> TASK GOAL: In the entries that follow, find the line containing "whole, reset -/", then output exactly every line from the first through that one.

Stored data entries
-- ==== Sys2Proof/Certificates/Slice0/Obligations.lean ====
section
/-!
DEFINITION. The statements for the provers: what each command does, its frame, where it completes, and the laws every step
keeps.
-/

open Sys2Proof Sys2Proof.Machine

/-! ### The step, the commands as a whole, reset -/

/-- A step takes the command at the front of the queue and runs it with the queue's rest. With no command waiting, a step ends a
reset that is about to end (log entry 12), or else is one period of the internal oscillator. A period that brings the gap
detector's count to 64 in QUALIFYING or EXTERNAL is the step of REFCLK_GAP; any other that completes a tick is the step of TICK;
any other is counted by the prescaler, unless REFCLK drives ticks, and by the gap detector, whose count stays at 64, and changes
nothing else. Without power, and in a cold reset, nothing changes. What an empty queue does is the model's choice (log entry 2),
and the order of a gap and a tick on one period its reading (log entry 6). -/
def Obligations.StepRunsTheFrontCommandOrOneOscillatorPeriod : Prop :=
  (∀ (s : State) (c : Instr) (rest : List Instr), s.pending = c :: rest → step s = exec c (s.setPending rest)) ∧
  (∀ s : State, s.pending = [] → ResetAboutToEnd s →
    step s = .next (s.setWindow { s.window with ready := true, resetInProgress := false })) ∧
  (∀ s : State, s.pending = [] → ¬ResetAboutToEnd s →
    let acts := s.tb.source = .qualifying ∨ s.tb.source = .external
    (¬OscillatorCounts s → step s = .next s) ∧
    (OscillatorCounts s → s.tb.gapCount = 63 → acts → step s = exec .refclkGap s) ∧
    (OscillatorCounts s → s.tb.gapCount ≠ 63 ∨ (¬acts ∧ s.tb.pendingSwitch = none) → s.tb.source ≠ .external →
      s.tb.divInUse ≤ s.tb.prescaler + 1 → step s = exec .tick s) ∧
    (OscillatorCounts s → s.tb.gapCount ≠ 63 ∨ ¬acts → s.tb.source = .external ∨ s.tb.prescaler + 1 < s.tb.divInUse →
      ∃ t, step s = .next t ∧ OnlyIn [.tb] s t ∧
        t.tb = { s.tb with
          gapCount := if s.tb.gapCount < 64 then s.tb.gapCount + 1 else 64,
          prescaler := if s.tb.source = .external then s.tb.prescaler else s.tb.prescaler + 1 }))

/-- Every command is answered with a next state, whatever the state, and leaves the queue of commands as it is. That nothing
stops is the model's choice for a command whose event cannot occur in the state (log entries 3 and 20). -/
def Obligations.EveryCommandAnswersAndKeepsTheQueue : Prop :=
  ∀ (c : Instr) (s : State), ∃ t, exec c s = .next t ∧ t.pending = s.pending
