/-- A record read whole goes to its owner where it passes the intake's checks, and is answered where it fails (R137 to R140). -/
theorem State.decodeRecord_routes (w : PostSlot) (second : Option PostSlot) {len : Nat}
    (hlen : (if second.isSome then 2 else 1) = len) :
    let p := s.posting.ring r.ring
    let head := (p.head + len) % p.size
    let t := s.decodeRecord r w second
    (∀ k, t.posting.ring k = if k = r.ring then { p with head := head, headNeed := 1 } else s.posting.ring k) ∧
      PositionsFollow r.ring r.normalEligible s.posting t.posting ∧
      (intakeStatus r.ring w second = .ok → OnlyIn [.posting] s t ∧ ∃ rec, t.posting.inProgress = some rec ∧
        rec.stage = .atOwner ∧ rec.ring = r.ring ∧ rec.bound = r.bound ∧ rec.first = r.first ∧ rec.newHead = head ∧
        rec.slot1 = some w ∧ rec.slot2 = second ∧ rec.length = some len) ∧
      (intakeStatus r.ring w second ≠ .ok → OnlyIn [.posting, .report] s t ∧ t.posting.inProgress = none ∧
        SameRingRefs s.report t.report ∧
        AckAdded r.bound (.ack ⟨r.ring, r.bound, PostSlot.byte w 0, r.first, head⟩ (intakeStatus r.ring w second) .none)
          s.report t.report) := by
  subst hlen
  intro p head t
  refine ⟨s.decodeRecord_ring r w second, ?_⟩
  have hpositions := PostingUnit.noteTake_positions s.posting r.ring { p with head := head, headNeed := 1 } r.normalEligible rfl
  have hsplit : t = s.decodeRecord r w second := rfl
  unfold State.decodeRecord at hsplit
  dsimp only at hsplit
  rw [intakeCheck_eq] at hsplit
  by_cases hok : intakeStatus r.ring w second = .ok
  · rw [if_pos hok] at hsplit
    rw [hsplit]
    refine ⟨hpositions, fun _ => ⟨?_, _, rfl, rfl, rfl, rfl, rfl, rfl, rfl, rfl, rfl⟩, fun h => absurd hok h⟩
    exact (s.setPosting_onlyIn _).trans (State.setPosting_onlyIn _ _)
  · rw [if_neg hok] at hsplit
    rw [hsplit]
    obtain ⟨hadded, hrefs⟩ := s.report.handIn_added (n := r.bound)
      (.ack ⟨r.ring, r.bound, PostSlot.byte w 0, r.first, head⟩ (intakeStatus r.ring w second) .none)
    refine ⟨hpositions, fun h => absurd h hok, fun _ => ⟨?_, rfl, hrefs, hadded⟩⟩
    exact ((s.setPosting_onlyIn _).mono (by simp)).trans ((State.answer_onlyIn _ _ w _ _).mono (by simp))

/-- A first slot read OK (R137). -/
theorem exec_intakeReadAnswer_first (hr : s.posting.inProgress = some r) (hstage : r.stage = .fetching) (hslot : r.slot1 = none)
    (w : PostSlot) : exec (.intakeReadAnswer (.ok w)) s = .next (s.firstSlotRead r w) := by
  show execIntakeReadAnswer (.ok w) s = _
  simp [execIntakeReadAnswer, hr, hstage, hslot]

/-- A second slot read OK (R137). -/
theorem exec_intakeReadAnswer_second (hr : s.posting.inProgress = some r) (hstage : r.stage = .fetching) {w : PostSlot}
    (hslot : r.slot1 = some w) (w2 : PostSlot) :
    exec (.intakeReadAnswer (.ok w2)) s = .next (s.decodeRecord r w (some w2)) := by
  show execIntakeReadAnswer (.ok w2) s = _
  simp [execIntakeReadAnswer, hr, hstage, hslot]

/-- Settles O39: the last read decodes the record; a first slot whose second is present waits for it. -/
theorem intakeAdvancesTheHeadAndRoutes : Obligations.IntakeAdvancesTheHeadAndRoutes := by
  intro s r w hr hstage p two last
  refine ⟨fun hslot hone => ?_, fun w2 hslot => ?_, fun hslot htwo hpresent => ?_⟩
  · refine ⟨_, (exec_intakeReadAnswer_first hr hstage hslot w).trans ?_, State.decodeRecord_routes w none rfl⟩
    rw [State.firstSlotRead, if_pos ((PostSlot.length_eq_one_iff w).2 hone)]
  · exact ⟨_, exec_intakeReadAnswer_second hr hstage hslot w2, State.decodeRecord_routes w (some w2) rfl⟩
  · rw [exec_intakeReadAnswer_first hr hstage hslot w, State.firstSlotRead,
      if_neg fun h => (PostSlot.length_eq_one_iff w).1 h htwo, if_pos (show 2 ≤ (s.posting.ring r.ring).present from hpresent)]

/-- Settles O41: the withdrawal hands the reservation back, and space returns to a ring that runs. -/
theorem twoSlotRecordWithOneSlotIsWithdrawn : Obligations.TwoSlotRecordWithOneSlotIsWithdrawn := by
  intro s r w hr hstage hslot harm hfollow p x hpresent
  have hlen : ¬PostSlot.length w = 1 := fun h => (PostSlot.length_eq_one_iff w).1 h ⟨harm, hfollow⟩
  have he : exec (.intakeReadAnswer (.ok w)) s = .next (s.withdraw r) := by
    rw [exec_intakeReadAnswer_first hr hstage hslot w, State.firstSlotRead, if_neg hlen,
      if_neg (Nat.not_le.2 (show (s.posting.ring r.ring).present < 2 from hpresent))]
  have hstate : ((s.report.setRing r.bound { x with reserved := x.reserved - 1 }).ring r.bound).state = x.state := by
    rw [ReportUnit.ring_setRing, if_pos rfl]
  refine ⟨s.withdraw r, s.report.setRing r.bound { x with reserved := x.reserved - 1 }, he, ?_,
    fun k => PostingUnit.ring_setRing s.posting r.ring k _, rfl, rfl, rfl, rfl, RingBecomes.of_setRing _ _ _, rfl,
    fun hrun => ?_, fun hstopped => ?_⟩
  · simp [OnlyIn, State.withdraw, State.endRecord]
  · exact ReportUnit.returnSpace_returned _ r.bound s.tb.mt (by rwa [hstate])
  · refine ReportUnit.returnSpace_stopped _ r.bound s.tb.mt ?_
    rw [ReportRing.running_eq_false_iff, hstate]
    exact hstopped

end Sys2Proof.Machine
end

section
/-!
SUPPORT. O46 and O47: writes to the registers, and what the window returns.
-/
namespace Sys2Proof.Machine
variable {s : State}

/-! ### Writes to the window -/

/-- A write taken while a condition on the window holds, and ignored otherwise, changes the window alone. -/
theorem exec_windowWrite {c : Instr} {taken : Bool} {f : Window}
    (he : exec c s = .next (if taken = true then s.afterReset.setWindow f else s.afterReset)) :
    ∃ t, exec c s = .next t ∧ OnlyIn [.window] s t ∧ (taken = true → t.window = f) ∧
      (taken = false → ¬ResetAboutToEnd s → t = s) := by
  refine ⟨_, he, ?_, fun h => by rw [if_pos h, State.setWindow_window], fun h hend => ?_⟩
  · split
    · exact State.afterReset_onlyIn.trans (State.setWindow_onlyIn _ _)
    · exact State.afterReset_onlyIn
  · rw [h, if_neg Bool.false_ne_true, State.afterReset_same hend]

theorem Window.adminWritable_of (hready : s.window.ready = true) (hoff : s.window.enabled = false) :
    s.afterReset.window.adminWritable = true := by
  rw [State.afterReset_ready hready, Window.adminWritable, hready, hoff]
  rfl

theorem Window.not_adminWritable_of (hend : ¬ResetAboutToEnd s) (h : s.window.ready = false ∨ s.window.enabled = true) :
    s.afterReset.window.adminWritable = false := by
  rw [State.afterReset_same hend, Window.adminWritable]
  obtain h | h := h <;> rw [h]
  · rfl
  · exact Bool.and_false _

/-- The INT output, pending bit by pending bit (R171). -/
theorem State.intOutput_iff (hmain : s.inputs.mainSupply = true) : s.intOutput = some true ↔
    ∃ n < 9, s.report.intrPending.getLsbD n = true ∧ s.window.intrMask.getLsbD n = false := by
  have hzero : ∀ n, (0 : BitVec 9).getLsbD n = false := fun _ => BitVec.getLsbD_zero
  rw [State.intOutput, if_pos hmain, Option.some.injEq, decide_eq_true_iff, ne_eq, BitVec.eq_of_getLsbD_eq_iff]
  simp only [BitVec.getLsbD_and, BitVec.getLsbD_not, hzero, not_forall, Bool.not_eq_false, Bool.and_eq_true,
    decide_eq_true_eq, Bool.not_eq_true']
  constructor
  · rintro ⟨n, hn, hpending, -, hmask⟩
    exact ⟨n, hn, hpending, hmask⟩
  · rintro ⟨n, hn, hpending, hmask⟩
    exact ⟨n, hn, hpending, hn, hmask⟩

/-- Settles O46: each write is taken or ignored by READY and enabled; INT by the pending bits and the mask. -/
theorem adminAndInterruptRegistersTakeTheirWrites : Obligations.AdminAndInterruptRegistersTakeTheirWrites := by
  refine ⟨fun s v => ?admin, fun s v => ?interrupt⟩
  case admin =>
    obtain ⟨a, ha, hoa, hta, hia⟩ := exec_windowWrite (s := s) (c := .adminPostBaseWrite v) (by rfl)
    obtain ⟨b, hb, hob, htb, hib⟩ := exec_windowWrite (s := s) (c := .adminReportBaseWrite v) (by rfl)
    obtain ⟨c, hc, hoc, htc, hic⟩ := exec_windowWrite (s := s) (c := .adminSizesWrite v) (by rfl)
    refine ⟨a, b, c, ha, hb, hc, hoa, hob, hoc, fun hready hoff => ?_, fun hend h => ?_⟩
    · have hwritable := Window.adminWritable_of hready hoff
      have hsame := State.afterReset_ready hready
      rw [hta hwritable, htb hwritable, htc hwritable, hsame]
      refine ⟨rfl, rfl, rfl, ?_, ?_⟩
      · rw [BitVec.extractLsb'_toNat, Nat.shiftRight_zero]
      · rw [BitVec.extractLsb'_toNat, Nat.shiftRight_eq_div_pow]
    · have hnot := Window.not_adminWritable_of hend h
      exact ⟨hia hnot hend, hib hnot hend, hic hnot hend⟩
  case interrupt =>
    obtain ⟨b, hb, hob, htb, hib⟩ := exec_windowWrite (s := s) (c := .intrMaskWrite v) (by rfl)
    refine ⟨_, b, rfl, hb, ?_, hob, fun hready => ?_, fun hoff hend => ?_, State.intOutput_iff⟩
    · rw [← State.afterReset_eq]
      split
      · exact State.setReport_onlyIn _ _
      · exact OnlyIn.refl _ _
    · have hsame := State.afterReset_ready hready
      rw [hsame, if_pos hready, htb (by rw [hsame]; exact hready), hsame]
      refine ⟨fun n hn => ?_, rfl, fun n hn => ?_, rfl⟩
      · rw [State.setReport_report, BitVec.getLsbD_and, BitVec.getLsbD_not, BitVec.getLsbD_setWidth]
        simp [hn]
      · rw [BitVec.getLsbD_setWidth]
        simp [hn]
    · have hsame := State.afterReset_same hend
      rw [hsame, if_neg (by rw [hoff]; decide)]
      exact ⟨rfl, hib (by rw [hsame]; exact hoff) hend⟩

/-! ### Other accesses -/

/-- The bytes of a register that a read addresses, as numbers. -/
theorem toNat_bytesOf (x : U64) {r size : Nat} (h : r + size ≤ 8) :
    ((x >>> (8 * r)) &&& BitVec.ofNat 64 (2 ^ (8 * size) - 1)).toNat = x.toNat / 256 ^ r % 256 ^ size := by
  have hpow : ∀ k : Nat, (256 : Nat) ^ k = 2 ^ (8 * k) := fun k => by rw [Nat.pow_mul]
  have hle : (2 : Nat) ^ (8 * size) ≤ 2 ^ 64 := Nat.pow_le_pow_right (by decide) (by omega)
  have hpos : 0 < (2 : Nat) ^ (8 * size) := Nat.two_pow_pos _
  rw [BitVec.toNat_and, BitVec.toNat_ushiftRight, BitVec.toNat_ofNat, Nat.mod_eq_of_lt (by omega),
    Nat.and_two_pow_sub_one_eq_mod, Nat.shiftRight_eq_div_pow, hpow, hpow]

/-- Settles O47: a write that is no register's is the command that is ignored; a read is the register's bytes. -/
theorem otherWindowAccessesChangeNothing : Obligations.OtherWindowAccessesChangeNothing := by
  refine ⟨fun s o size v => congrArg Host.Outcome.next State.afterReset_eq, fun o size v h => ?write, fun s offset size => ?read⟩
  case write =>
    by_cases hsize : size = 8
    · have hne : ∀ k : BitVec 7, k ≠ 0 → k.toNat < 0x48 → k.toNat % 8 = 0 → o ≠ k := by
        rintro k hk hlow hmul rfl
        obtain h | h | h | h := h
        · exact h hsize
        · exact hk h
        · omega
        · exact h hmul
      rw [decodeWindowWrite, if_neg (not_not.2 hsize), if_neg (hne _ (by decide) (by decide) (by decide)),
        if_neg (hne _ (by decide) (by decide) (by decide)), if_neg (hne _ (by decide) (by decide) (by decide)),
        if_neg (hne _ (by decide) (by decide) (by decide)), if_neg (hne _ (by decide) (by decide) (by decide)),
        if_neg (hne _ (by decide) (by decide) (by decide)), if_neg (hne _ (by decide) (by decide) (by decide)),
        if_neg (hne _ (by decide) (by decide) (by decide))]
    · rw [decodeWindowWrite, if_pos hsize]
  case read =>
    refine ⟨fun hmain => ?_, fun hmain => ?_⟩
    · rw [State.readRegister, if_neg (by rw [hmain]; decide)]
    · have hsizes : size ∈ [1, 2, 4, 8] ↔ (size = 1 ∨ size = 2 ∨ size = 4 ∨ size = 8) := by simp
      rw [State.readRegister, if_pos hmain]
      by_cases hsize : size = 1 ∨ size = 2 ∨ size = 4 ∨ size = 8
      · rw [if_pos hsize]
        by_cases hwithin : offset % 8 + size ≤ 8
        · rw [if_pos hwithin, if_pos ⟨hsizes.2 hsize, hwithin⟩, ← State.registerAt_toNat, ← toNat_bytesOf _ hwithin,
            BitVec.ofNat_toNat, BitVec.setWidth_eq]
        · rw [if_neg hwithin, if_neg fun h => hwithin h.2]
          rfl
      · rw [if_neg hsize, if_neg fun h => hsize (hsizes.1 h.1)]
        rfl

> SOLUTION TO THIS EXERCISE:
-- ==== Sys2Proof/Certificates/Slice0/Obligations.lean ====
section
/-!
DEFINITION. The statements for the provers: what each command does, its frame, where it completes, and the laws every step
keeps.
-/

open Sys2Proof Sys2Proof.Machine

/-! ### The step, the commands as a whole, reset -/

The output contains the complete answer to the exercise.